Shares of British Airways’ parent company IAG fell around 4% as markets opened on Friday morning, hours after the airline said the credit card information of at least 380,000 customers had been “compromised” in a data theft.

The airline said people using and its mobile app for flight bookings were targeted by hackers between 21 August and 5 September.

BA Chief Alex Cruz formally apologized for the incident occurring last week.

Information stolen includes customer names, email addresses, home addresses and payment card information – but not travel or passport details.

In an email to affected customers, BA said: “We’re deeply sorry, but you may have been affected.

“We recommend that you contact your bank or credit card provider and follow their recommended advice.

“We take the protection of your personal information very seriously.

“Please accept our deepest apologies for the worry and inconvenience that this criminal activity has caused.”

The breach has been “resolved” and the website is “working normally”, it said.

In a statement, the airline added: “We have notified the police and relevant authorities… [and] will continue to keep our customers updated with the very latest information. We will be contacting customers and will manage any claims on an individual basis.”

BA is the latest major UK company to report such an attack – seemingly the largest since the owner of Currys PC World, Dixons Carphone, admitted in early summer that nine million of its customers had been hit by a data breach.

Who are the hackers?

RiskIQ published details tracking the British Airways hackers’ strategy on Tuesday, also linking the intrusion to a criminal hacking gang that has been active since 2015. The group, which RiskIQ calls Magecart, is known for web-based credit card skimming—finding websites that don’t secure payment data entry forms, and vacuuming up everything that gets submitted. But while Magecart has previously been known to use the same broadly targeted code to scoop up data from various third-party processors, RiskIQ found that the attack on British Airways was much more tailored to the company’s specific infrastructure.

“We’ve been tracking the Magecart actors for a long time and one of the developments in 2017 was … they started to invest time into targets to find ways to breach specific high-profile companies, like Ticketmaster,” says RiskIQ threat researcher Yonathan Klijnsma. “The British Airways attack we see as an extension of this campaign where they’ve set up specialized infrastructure mimicking the victim site.”

In its initial disclosure, British Airways said that the breach didn’t impact passport numbers or other travel data.
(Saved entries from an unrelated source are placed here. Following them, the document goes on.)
-- ==== Sys2Proof/Laws/Kept.lean ====
section
/-! SUPPORT. What each shared operation keeps: the clock, the package and every memory that it does not write. -/
namespace Sys2Proof.Machine

/-- A memory, or nothing when it is one of `ps`. -/
def Space.cut (ps : List Space) (p : Space) {α : Type} (m : Store α) : Store α := if p ∈ ps then [] else m

theorem Space.cut_of_mem {ps : List Space} {p : Space} (h : p ∈ ps) {α : Type} (m : Store α) : Space.cut ps p m = [] :=
  if_pos h

/-- The clock, the package and the memories outside `ps`. -/
def State.kept (ps : List Space) (s : State) : Nat × BitVec 17 × Store Byte × Store Byte × Store Byte × Store Word :=
  (s.now, s.pkgNo, Space.cut ps .hbm s.hbm, Space.cut ps .host s.hostMem,
    Space.cut ps .scratch s.scratch, Space.cut ps .tiles s.tiles)

@[simp] theorem foldl_kept {α : Type} (ps : List Space) (f : State → α → State) (h : ∀ s x, (f s x).kept ps = s.kept ps)
    (l : List α) (s : State) : (l.foldl f s).kept ps = s.kept ps := by
  induction l generalizing s with
  | nil => rfl
  | cons x r ih => rw [List.foldl_cons, ih, h]

/-- A fold that carries something beside the state. -/
theorem foldl_kept_snd {α β : Type} (ps : List Space) (f : β × State → α → β × State)
    (h : ∀ a x, (f a x).2.kept ps = a.2.kept ps) (l : List α) (a : β × State) : (l.foldl f a).2.kept ps = a.2.kept ps := by
  induction l generalizing a with
  | nil => rfl
  | cons x r ih => rw [List.foldl_cons, ih, h]

@[simp] theorem kept_mk (ps : List Space) now agenda arg cur seq freeCtr hbm hostMem scratch tiles copied hbmLog stackFrames atomWindows cores heats nextHid nextHeatid gops cmds nextOp barPend detects ports flows unacked inflow reorder seen routes gone spent regatta queues pointer preempt0 preempt1 rings coalesce msix ready budget budgetSet temp winbase counters mailbox faultLog logEvents links fatal clockOff leafIndex image flashFailed hostReads power layoutGen pkgNo trim trimAt ptpLock ptp tokens limits pins env :
    State.kept ps ⟨now, agenda, arg, cur, seq, freeCtr, hbm, hostMem, scratch, tiles, copied, hbmLog, stackFrames, atomWindows, cores, heats, nextHid, nextHeatid, gops, cmds, nextOp, barPend, detects, ports, flows, unacked, inflow, reorder, seen, routes, gone, spent, regatta, queues, pointer, preempt0, preempt1, rings, coalesce, msix, ready, budget, budgetSet, temp, winbase, counters, mailbox, faultLog, logEvents, links, fatal, clockOff, leafIndex, image, flashFailed, hostReads, power, layoutGen, pkgNo, trim, trimAt, ptpLock, ptp, tokens, limits, pins, env⟩ =
      (now, pkgNo, Space.cut ps .hbm hbm, Space.cut ps .host hostMem,
        Space.cut ps .scratch scratch, Space.cut ps .tiles tiles) := rfl

@[simp] theorem kept_fold (ps : List Space) (s : State) :
    (s.now, s.pkgNo, Space.cut ps .hbm s.hbm, Space.cut ps .host s.hostMem,
      Space.cut ps .scratch s.scratch, Space.cut ps .tiles s.tiles) = s.kept ps := rfl

@[simp] theorem ite_kept (ps : List Space) (c : Prop) [Decidable c] (a b : State) :
    (if c then a else b).kept ps = if c then a.kept ps else b.kept ps := by
  split <;> rfl

@[simp] theorem State.modHeat_kept (ps : List Space) (s : State) (hid : Nat) (f : Heat → Heat) :
    (State.modHeat s hid f).kept ps = s.kept ps := by
  rfl

@[simp] theorem State.modTeam_kept (ps : List Space) (s : State) (r : TeamRef) (f : Team → Team) :
    (State.modTeam s r f).kept ps = s.kept ps := by
  rfl

@[simp] theorem State.modCox_kept (ps : List Space) (s : State) (r : TeamRef) (f : Cox → Cox) :
    (State.modCox s r f).kept ps = s.kept ps := by
  rfl

@[simp] theorem State.modGang_kept (ps : List Space) (s : State) (r : GangRef) (f : Gang → Gang) :
    (State.modGang s r f).kept ps = s.kept ps := by
  rfl

@[simp] theorem State.modCore_kept (ps : List Space) (s : State) (c : Nat) (f : Core → Core) :
    (State.modCore s c f).kept ps = s.kept ps := by
  rfl

@[simp] theorem State.modPort_kept (ps : List Space) (s : State) (p : Nat) (f : Port → Port) :
    (State.modPort s p f).kept ps = s.kept ps := by
  rfl

@[simp] theorem State.modQueue_kept (ps : List Space) (s : State) (q : Nat) (f : Queue → Queue) :
    (State.modQueue s q f).kept ps = s.kept ps := by
  rfl

@[simp] theorem State.modGop_kept (ps : List Space) (s : State) (id : Nat) (f : GlobalOp → GlobalOp) :
    (State.modGop s id f).kept ps = s.kept ps := by
  rfl
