-- ==== Sys2Proof/Laws/State.lean ====
section
/-! SUPPORT. What each named update of the state does to each field, and what finding a heat, a team or a gang gives after
one has been changed. -/
namespace Sys2Proof.Machine

@[simp] theorem State.pushSub_now (s : State) (cycle rank sub : Nat) (ev : Ev) : (s.pushSub cycle rank sub ev).now = s.now := rfl
@[simp] theorem State.pushSub_arg (s : State) (cycle rank sub : Nat) (ev : Ev) : (s.pushSub cycle rank sub ev).arg = s.arg := rfl
@[simp] theorem State.pushSub_cur (s : State) (cycle rank sub : Nat) (ev : Ev) : (s.pushSub cycle rank sub ev).cur = s.cur := rfl
@[simp] theorem State.pushSub_hbm (s : State) (cycle rank sub : Nat) (ev : Ev) : (s.pushSub cycle rank sub ev).hbm = s.hbm := rfl
@[simp] theorem State.pushSub_hostMem (s : State) (cycle rank sub : Nat) (ev : Ev) : (s.pushSub cycle rank sub ev).hostMem = s.hostMem := rfl
@[simp] theorem State.pushSub_scratch (s : State) (cycle rank sub : Nat) (ev : Ev) : (s.pushSub cycle rank sub ev).scratch = s.scratch := rfl
@[simp] theorem State.pushSub_tiles (s : State) (cycle rank sub : Nat) (ev : Ev) : (s.pushSub cycle rank sub ev).tiles = s.tiles := rfl
@[simp] theorem State.pushSub_hbmLog (s : State) (cycle rank sub : Nat) (ev : Ev) : (s.pushSub cycle rank sub ev).hbmLog = s.hbmLog := rfl
@[simp] theorem State.pushSub_cores (s : State) (cycle rank sub : Nat) (ev : Ev) : (s.pushSub cycle rank sub ev).cores = s.cores := rfl
@[simp] theorem State.pushSub_heats (s : State) (cycle rank sub : Nat) (ev : Ev) : (s.pushSub cycle rank sub ev).heats = s.heats := rfl
@[simp] theorem State.pushSub_gops (s : State) (cycle rank sub : Nat) (ev : Ev) : (s.pushSub cycle rank sub ev).gops = s.gops := rfl
@[simp] theorem State.pushSub_cmds (s : State) (cycle rank sub : Nat) (ev : Ev) : (s.pushSub cycle rank sub ev).cmds = s.cmds := rfl
@[simp] theorem State.pushSub_barPend (s : State) (cycle rank sub : Nat) (ev : Ev) : (s.pushSub cycle rank sub ev).barPend = s.barPend := rfl
@[simp] theorem State.pushSub_detects (s : State) (cycle rank sub : Nat) (ev : Ev) : (s.pushSub cycle rank sub ev).detects = s.detects := rfl
@[simp] theorem State.pushSub_ports (s : State) (cycle rank sub : Nat) (ev : Ev) : (s.pushSub cycle rank sub ev).ports = s.ports := rfl
@[simp] theorem State.pushSub_queues (s : State) (cycle rank sub : Nat) (ev : Ev) : (s.pushSub cycle rank sub ev).queues = s.queues := rfl
@[simp] theorem State.pushSub_rings (s : State) (cycle rank sub : Nat) (ev : Ev) : (s.pushSub cycle rank sub ev).rings = s.rings := rfl
@[simp] theorem State.pushSub_ready (s : State) (cycle rank sub : Nat) (ev : Ev) : (s.pushSub cycle rank sub ev).ready = s.ready := rfl
@[simp] theorem State.pushSub_counters (s : State) (cycle rank sub : Nat) (ev : Ev) : (s.pushSub cycle rank sub ev).counters = s.counters := rfl
@[simp] theorem State.pushSub_pkgNo (s : State) (cycle rank sub : Nat) (ev : Ev) : (s.pushSub cycle rank sub ev).pkgNo = s.pkgNo := rfl
@[simp] theorem State.pushSub_nextHid (s : State) (cycle rank sub : Nat) (ev : Ev) : (s.pushSub cycle rank sub ev).nextHid = s.nextHid := rfl
@[simp] theorem State.pushSub_copied (s : State) (cycle rank sub : Nat) (ev : Ev) : (s.pushSub cycle rank sub ev).copied = s.copied := rfl
@[simp] theorem State.pushSub_gone (s : State) (cycle rank sub : Nat) (ev : Ev) : (s.pushSub cycle rank sub ev).gone = s.gone := rfl
@[simp] theorem State.pushSub_spent (s : State) (cycle rank sub : Nat) (ev : Ev) : (s.pushSub cycle rank sub ev).spent = s.spent := rfl
@[simp] theorem State.pushSub_regatta (s : State) (cycle rank sub : Nat) (ev : Ev) : (s.pushSub cycle rank sub ev).regatta = s.regatta := rfl
@[simp] theorem State.pushSub_links (s : State) (cycle rank sub : Nat) (ev : Ev) : (s.pushSub cycle rank sub ev).links = s.links := rfl
@[simp] theorem State.pushSub_mailbox (s : State) (cycle rank sub : Nat) (ev : Ev) : (s.pushSub cycle rank sub ev).mailbox = s.mailbox := rfl
@[simp] theorem State.pushSub_ptp (s : State) (cycle rank sub : Nat) (ev : Ev) : (s.pushSub cycle rank sub ev).ptp = s.ptp := rfl
@[simp] theorem State.pushSub_ptpLock (s : State) (cycle rank sub : Nat) (ev : Ev) : (s.pushSub cycle rank sub ev).ptpLock = s.ptpLock := rfl
@[simp] theorem State.pushSub_hostReads (s : State) (cycle rank sub : Nat) (ev : Ev) : (s.pushSub cycle rank sub ev).hostReads = s.hostReads := rfl
@[simp] theorem State.pushSub_budget (s : State) (cycle rank sub : Nat) (ev : Ev) : (s.pushSub cycle rank sub ev).budget = s.budget := rfl
@[simp] theorem State.pushSub_power (s : State) (cycle rank sub : Nat) (ev : Ev) : (s.pushSub cycle rank sub ev).power = s.power := rfl
@[simp] theorem State.pushSub_tokens (s : State) (cycle rank sub : Nat) (ev : Ev) : (s.pushSub cycle rank sub ev).tokens = s.tokens := rfl
@[simp] theorem State.pushSub_limits (s : State) (cycle rank sub : Nat) (ev : Ev) : (s.pushSub cycle rank sub ev).limits = s.limits := rfl
@[simp] theorem State.pushSub_leafIndex (s : State) (cycle rank sub : Nat) (ev : Ev) : (s.pushSub cycle rank sub ev).leafIndex = s.leafIndex := rfl
@[simp] theorem State.pushSub_flashFailed (s : State) (cycle rank sub : Nat) (ev : Ev) : (s.pushSub cycle rank sub ev).flashFailed = s.flashFailed := rfl
@[simp] theorem State.pushSub_image (s : State) (cycle rank sub : Nat) (ev : Ev) : (s.pushSub cycle rank sub ev).image = s.image := rfl
@[simp] theorem State.pushSub_faultLog (s : State) (cycle rank sub : Nat) (ev : Ev) : (s.pushSub cycle rank sub ev).faultLog = s.faultLog := rfl
@[simp] theorem State.pushSub_logEvents (s : State) (cycle rank sub : Nat) (ev : Ev) : (s.pushSub cycle rank sub ev).logEvents = s.logEvents := rfl
@[simp] theorem State.pushSub_env (s : State) (cycle rank sub : Nat) (ev : Ev) : (s.pushSub cycle rank sub ev).env = s.env := rfl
But the company later clarified that the compromised data included payment card expiration dates and Card Verification Value codes—the extra three or four-digit numbers that authenticate a card—even though British Airways has said it does not store CVVs. British Airways further noted that the breach only impacted customers who completed transactions during a specific timeframe—22:58 BST on August 21 through 21:45 BST on September 5.

These details served as clues, leading analysts at RiskIQ and elsewhere to suspect that the British Airways hackers likely used a “cross-site scripting” attack, in which bad actors identify a poorly secured web page component and inject their own code into it to alter a victim site’s behavior. The attack doesn’t necessarily involve penetrating an organization’s network or servers, which would explain how hackers only accessed information submitted during a very specific timeframe, and compromised data that British Airways itself doesn’t store.
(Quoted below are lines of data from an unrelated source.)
-- ==== Sys2Proof/Tests/Slice0.lean ====
section
/-! SUPPORT. The model's own tests: a word written out from its encoding for every program instruction, ill-formed terms, the
results of single steps against values worked out by hand from the spec, and a witness of the hypotheses of every statement. -/
set_option Elab.async false
open Sys2Proof Sys2Proof.Machine

/-! ## Decoding -/

/-- Whether each word of a list decodes, on its own, to the instruction beside it. -/
def wordsDecode (rows : List (Nat × Instr)) : Bool := rows.all fun r => decodeTableWord 64 r.1 == some r.2

/-- Lane words without a tail (R136, R140, Tables 2, 5). -/
theorem test_decode_lane_words_0 :
    wordsDecode
      [(0x00041030, .addI32 ⟨2, 4, 6, 0, none⟩),
       (0x01041030, .subI32 ⟨2, 4, 6, 0, none⟩),
       (0x02041030, .mulI32 ⟨2, 4, 6, 0, none⟩),
       (0x04041030, .minI32 ⟨2, 4, 6, 0, none⟩),
       (0x05041030, .maxI32 ⟨2, 4, 6, 0, none⟩),
       (0x06041030, .minN32 ⟨2, 4, 6, 0, none⟩),
       (0x07041030, .maxN32 ⟨2, 4, 6, 0, none⟩),
       (0x08041380, .absI32 ⟨2, 4, 112, 0, none⟩),
       (0x09041380, .negI32 ⟨2, 4, 112, 0, none⟩),
       (0x0A041030, .mulhI32 ⟨2, 4, 6, 0, none⟩),
       (0x0B041030, .mulhN32 ⟨2, 4, 6, 0, none⟩),
       (0x0C041030, .addSatI32 ⟨2, 4, 6, 0, none⟩),
       (0x0D041030, .subSatI32 ⟨2, 4, 6, 0, none⟩),
       (0x0E041030, .addI64 ⟨2, 4, 6, 0, none⟩),
       (0x0F041030, .subI64 ⟨2, 4, 6, 0, none⟩),
       (0x10041030, .laneAnd ⟨2, 4, 6, 0, none⟩),
       (0x11041030, .laneOr ⟨2, 4, 6, 0, none⟩),
       (0x12041030, .laneXor ⟨2, 4, 6, 0, none⟩),
       (0x13041030, .laneAndn ⟨2, 4, 6, 0, none⟩),
       (0x14041030, .laneShl ⟨2, 4, 6, 0, none⟩),
       (0x15041030, .laneShr ⟨2, 4, 6, 0, none⟩),
       (0x16041030, .laneSar ⟨2, 4, 6, 0, none⟩),
       (0x17041030, .laneRot ⟨2, 4, 6, 0, none⟩),
       (0x1A041380, .lanePop ⟨2, 4, 112, 0, none⟩),
       (0x1B041380, .laneClz ⟨2, 4, 112, 0, none⟩),
       (0x1C041380, .laneBrev ⟨2, 4, 112, 0, none⟩)] = true := by decide +kernel

/-- Lane words without a tail (R136, R140, Tables 2, 5). -/
theorem test_decode_lane_words_1 :
    wordsDecode
      [(0x1E05C030, .laneMov ⟨2, 112, 6, 0, none⟩),
       (0x20041030, .addF32 ⟨2, 4, 6, 0, none⟩),
       (0x21041030, .subF32 ⟨2, 4, 6, 0, none⟩),
       (0x22041030, .mulF32 ⟨2, 4, 6, 0, none⟩),
       (0x24041030, .minF32 ⟨2, 4, 6, 0, none⟩),
       (0x25041030, .maxF32 ⟨2, 4, 6, 0, none⟩),
       (0x26041380, .absF32 ⟨2, 4, 112, 0, none⟩),
       (0x27041380, .negF32 ⟨2, 4, 112, 0, none⟩),
       (0x28041380, .rintF32 ⟨2, 4, 112, 0, none⟩),
       (0x2C041030, .addI16x2 ⟨2, 4, 6, 0, none⟩),
       (0x2D041030, .subI16x2 ⟨2, 4, 6, 0, none⟩),
       (0x30041030, .addBf16x2 ⟨2, 4, 6, 0, none⟩),
       (0x31041030, .subBf16x2 ⟨2, 4, 6, 0, none⟩),
       (0x32041030, .mulBf16x2 ⟨2, 4, 6, 0, none⟩),
       (0x34041030, .minBf16x2 ⟨2, 4, 6, 0, none⟩),
       (0x35041030, .maxBf16x2 ⟨2, 4, 6, 0, none⟩),
       (0x36041030, .addF16x2 ⟨2, 4, 6, 0, none⟩),
       (0x37041030, .subF16x2 ⟨2, 4, 6, 0, none⟩),
       (0x38041030, .mulF16x2 ⟨2, 4, 6, 0, none⟩),
       (0x3A041030, .minF16x2 ⟨2, 4, 6, 0, none⟩),
       (0x3B041030, .maxF16x2 ⟨2, 4, 6, 0, none⟩),
       (0x40041380, .rcpF32 ⟨2, 4, 112, 0, none⟩),
       (0x41041380, .rsqF32 ⟨2, 4, 112, 0, none⟩),
       (0x42041380, .sqrtF32 ⟨2, 4, 112, 0, none⟩),
       (0x43041380, .ex2F32 ⟨2, 4, 112, 0, none⟩),
       (0x44041380, .lg2F32 ⟨2, 4, 112, 0, none⟩)] = true := by decide +kernel

/-- Lane words without a tail (R136, R140, Tables 2, 5). -/
theorem test_decode_lane_words_2 :
    wordsDecode
      [(0x45041380, .sint ⟨2, 4, 112, 0, none⟩),
       (0x46041380, .cost ⟨2, 4, 112, 0, none⟩),
       (0x4C041030, .pk5 ⟨2, 4, 6, 0, none⟩),
       (0x50041030, .mand ⟨2, 4, 6, 0, none⟩),
       (0x51041030, .mor ⟨2, 4, 6, 0, none⟩),
       (0x52041030, .mxor ⟨2, 4, 6, 0, none⟩),
       (0x53041380, .mnot ⟨2, 4, 112, 0, none⟩),
       (0x54041380, .mpop ⟨2, 4, 112, 0, none⟩),
       (0x55041030, .shfl ⟨2, 4, 6, 0, none⟩),
       (0x56041030, .qswz ⟨2, 4, 6, 0, none⟩),
       (0x57041030, .qbc ⟨2, 4, 6, 0, none⟩),
       (0x58041380, .qred ⟨2, 4, 112, 0, none⟩),
       (0x59021380, .xset ⟨1, 4, 112, 0, none⟩),
       (0x5C05C380, .rcv ⟨2, 112, 112, 0, none⟩),
       (0x6BE1C380, .fenGang ⟨112, 112, 112, 0, none⟩),
       (0x72E1C380, .laneRet ⟨112, 112, 112, 0, none⟩),
       (0x73E01380, .part ⟨112, 4, 112, 0, none⟩),
       (0x74E1C380, .rejoin ⟨112, 112, 112, 0, none⟩),
       (0x76E1C380, .spe ⟨112, 112, 112, 0, none⟩),
       (0x77E01380, .arv ⟨112, 4, 112, 0, none⟩),
       (0x78E01380, .laneBwt ⟨112, 4, 112, 0, none⟩),
       (0x7AE1C380, .laneEnd ⟨112, 112, 112, 0, none⟩),
       (0x7BE1C380, .laneNop ⟨112, 112, 112, 0, none⟩)] = true := by decide +kernel

/-- Lane words with a tail, the tail in the upper half (R136, R137, Tables 2, 3, 5). -/
theorem test_decode_lane_tails_0 :
    wordsDecode
      [(0x1000000003041031, .madI32 ⟨2, 4, 6, 0, some 0x10000000⟩),
       (0xE00100A718041381, .laneBfx ⟨2, 4, 112, 0, some 0xE00100A7⟩),
       (0x1000000019041031, .laneBfi ⟨2, 4, 6, 0, some 0x10000000⟩),
       (0x100000001D041031, .sel ⟨2, 4, 6, 0, some 0x10000000⟩),
       (0xE101ABCD1E05C381, .movHi ⟨2, 112, 112, 0, some 0xE101ABCD⟩),
       (0x1020000023041031, .fmaF32 ⟨2, 4, 6, 0, some 0x10200000⟩),
       (0xE007000029041031, .cmpF32 ⟨2, 4, 6, 0, some 0xE0070000⟩),
       (0xE102FFFF2A041381, .cmpI32 ⟨2, 4, 112, 0, some 0xE102FFFF⟩),
       (0xE00500002B041031, .cmpN32 ⟨2, 4, 6, 0, some 0xE0050000⟩),
       (0x1000000033041031, .fmaBf16x2 ⟨2, 4, 6, 0, some 0x10000000⟩),
       (0x1000000039041031, .fmaF16x2 ⟨2, 4, 6, 0, some 0x10000000⟩),
       (0xE000010948041381, .cvt ⟨2, 4, 112, 0, some 0xE0000109⟩),
       (0x1010000049041031, .dp4I8 ⟨2, 4, 6, 0, some 0x10100000⟩),
       (0x100000004A041031, .dp4N8 ⟨2, 4, 6, 0, some 0x10000000⟩),
       (0xE000001D4B041381, .unp5 ⟨2, 4, 112, 0, some 0xE000001D⟩),
       (0x100000034D041031, .tacc ⟨2, 4, 6, 0, some 0x10000003⟩),
       (0xE000A0105A03C381, .xwin ⟨1, 112, 112, 0, some 0xE000A010⟩),
       (0xE00000035BE01381, .snd ⟨112, 4, 112, 0, some 0xE0000003⟩),
       (0xE061FFFC60041381, .lds ⟨2, 4, 112, 0, some 0xE061FFFC⟩),
       (0x1080001061E01381, .sts ⟨112, 4, 112, 0, some 0x10800010⟩),
       (0xE080000562041381, .ldt ⟨2, 4, 112, 0, some 0xE0800005⟩),
       (0x1098000063041381, .ats ⟨2, 4, 112, 0, some 0x10980000⟩),
       (0xE0C0000864041381, .ldg ⟨2, 4, 112, 0, some 0xE0C00008⟩),
       (0x1000000065E01381, .stg ⟨112, 4, 112, 0, some 0x10000000⟩),
       (0xE080000066041381, .ldgAcq ⟨2, 4, 112, 0, some 0xE0800000⟩),
       (0x1080000067E01381, .stgRel ⟨112, 4, 112, 0, some 0x10800000⟩)] = true := by decide +kernel

/-- Lane words with a tail, the tail in the upper half (R136, R137, Tables 2, 3, 5). -/
theorem test_decode_lane_tails_1 :
    wordsDecode
      [(0x1090000068041381, .atg ⟨2, 4, 112, 0, some 0x10900000⟩),
       (0x10C0000069041381, .casg ⟨2, 4, 112, 0, some 0x10C00000⟩),
       (0x109200006AE01381, .redg ⟨112, 4, 112, 0, some 0x10920000⟩),
       (0xE00100006BE1C381, .fenPkg ⟨112, 112, 112, 0, some 0xE0010000⟩),
       (0xE00002046CE01381, .laneOwn ⟨112, 4, 112, 0, some 0xE0000204⟩),
       (0xE1FFFFFE70E01381, .bra ⟨112, 4, 112, 0, some 0xE1FFFFFE⟩),
       (0xE000000671E1C381, .laneCall ⟨112, 112, 112, 0, some 0xE0000006⟩),
       (0xE00FFFFF75E1C381, .spn ⟨112, 112, 112, 0, some 0xE00FFFFF⟩),
       (0xE00000EE79E1C381, .laneTrap ⟨112, 112, 112, 0, some 0xE00000EE⟩)] = true := by decide +kernel

/-- Uniform words (R142, R143, Tables 6, 7). -/
theorem test_decode_uniform_words_0 :
    wordsDecode
      [(0x80084180, .coxAdd ⟨2, 4, 6, 0⟩),
       (0x81084180, .coxSub ⟨2, 4, 6, 0⟩),
       (0x82084180, .coxMul ⟨2, 4, 6, 0⟩),
       (0x83084181, .coxMulh ⟨2, 4, 6, 1⟩),
       (0x84084181, .coxMin ⟨2, 4, 6, 1⟩),
       (0x85084181, .coxMax ⟨2, 4, 6, 1⟩),
       (0x86084180, .coxAnd ⟨2, 4, 6, 0⟩),
       (0x87084180, .coxOr ⟨2, 4, 6, 0⟩),
       (0x88084180, .coxXor ⟨2, 4, 6, 0⟩),
       (0x89084180, .coxAndn ⟨2, 4, 6, 0⟩),
       (0x8A084180, .coxShl ⟨2, 4, 6, 0⟩),
       (0x8B084180, .coxShr ⟨2, 4, 6, 0⟩),
       (0x8C084180, .coxSar ⟨2, 4, 6, 0⟩),
       (0x8D084180, .coxRot ⟨2, 4, 6, 0⟩),
       (0x8E084180, .coxBfx ⟨2, 4, 6, 0⟩),
       (0x8F084180, .coxBfi ⟨2, 4, 6, 0⟩),
       (0x90084001, .addi ⟨2, 4, 1⟩),
       (0x91084001, .andi ⟨2, 4, 1⟩),
       (0x92084001, .ori ⟨2, 4, 1⟩),
       (0x93084001, .xori ⟨2, 4, 1⟩),
       (0x94084001, .shli ⟨2, 4, 1⟩),
       (0x95084001, .shri ⟨2, 4, 1⟩),
       (0x96084001, .sari ⟨2, 4, 1⟩),
       (0x97080001, .movi ⟨2, 0, 1⟩),
       (0x98080001, .ldhi ⟨2, 0, 1⟩),
       (0x99044198, .coxCmp ⟨1, 4, 6, 24⟩)] = true := by decide +kernel

/-- Uniform words (R142, R143, Tables 6, 7). -/
theorem test_decode_uniform_words_1 :
    wordsDecode
      [(0x9A044001, .cmpi ⟨1, 4, 1⟩),
       (0x9B084180, .pand ⟨2, 4, 6, 0⟩),
       (0x9C084180, .por ⟨2, 4, 6, 0⟩),
       (0x9D084000, .pnot ⟨2, 4, 0, 0⟩),
       (0x9E084189, .csel ⟨2, 4, 6, 9⟩),
       (0x9F084001, .ormi ⟨2, 4, 1⟩),
       (0xA0000001, .jmp ⟨0, 1⟩),
       (0xA1900001, .jp ⟨9, 1⟩),
       (0xA2800001, .loop ⟨8, 1⟩),
       (0xA3000001, .coxCall ⟨0, 1⟩),
       (0xA4000000, .coxRet ⟨0, 0⟩),
       (0xB0084180, .coxAddF32 ⟨2, 4, 6, 0⟩),
       (0xB1084180, .coxSubF32 ⟨2, 4, 6, 0⟩),
       (0xB2084180, .coxMulF32 ⟨2, 4, 6, 0⟩),
       (0xB3084188, .coxFmaF32 ⟨2, 4, 6, 8⟩),
       (0xB4084180, .coxMinF32 ⟨2, 4, 6, 0⟩),
       (0xB5084180, .coxMaxF32 ⟨2, 4, 6, 0⟩),
       (0xB6084001, .coxCvt ⟨2, 4, 0, 1⟩),
       (0xB7084000, .coxPop ⟨2, 4, 0, 0⟩),
       (0xB8084000, .coxClz ⟨2, 4, 0, 0⟩),
       (0xB9084000, .coxBrev ⟨2, 4, 0, 0⟩),
       (0xBA084000, .coxMov ⟨2, 4, 0, 0⟩),
       (0xBB108300, .coxAddI64 ⟨4, 8, 12, 0⟩),
       (0xBC108300, .coxSubI64 ⟨4, 8, 12, 0⟩),
       (0xC0100000, .rdtime ⟨4, 0, 0, 0⟩),
       (0xC1008000, .twait ⟨0, 8, 0, 0⟩)] = true := by decide +kernel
How did they get past the system?

BA has said little related to the cause of the breach, much less who might have carried it out. Security vendor RiskIQ has advanced the theory that malicious code was planted on the airline’s payments page, via a modified version of the Modernizr JavaScript library. To carry out the attack in this way, hackers would have had to modify JavaScript files without hobbling its core functionality.

The added code then uploaded data to a server hosted on, according to RiskIQ. “The infrastructure used in this attack was set up only with British Airways in mind and purposely targeted scripts that would blend in with normal payment processing to avoid detection,” the firm said in a blog post. “The domain was hosted on which is located in Romania and is, in fact, part of a VPS provider named Time4VPS based in Lithuania. The actors also loaded the server with an SSL certificate.”’

That alleged BA attack script in detail. Pic: RisqIQ

Suspicious script tag supposedly added by Magecart on BA website. Pic: RisqIQ

The suspect code was loaded from BA’s baggage claim information page, RiskIQ claimed.

The info-stealing script on the web app was replicated on the mobile app. Based on the techniques and tactics employed in the hack, the security firm concluded it had been pulled off by a hacking crew called Magecart, which has been active since 2015 and was previously blamed for the recent Ticketmaster breach. According to RiskIQ:

Magecart set up custom, targeted infrastructure to blend in with the British Airways website specifically and avoid detection for as long as possible. While we can never know how much reach the attackers had on the British Airways servers, the fact that they were able to modify a resource for the site tells us the access was substantial.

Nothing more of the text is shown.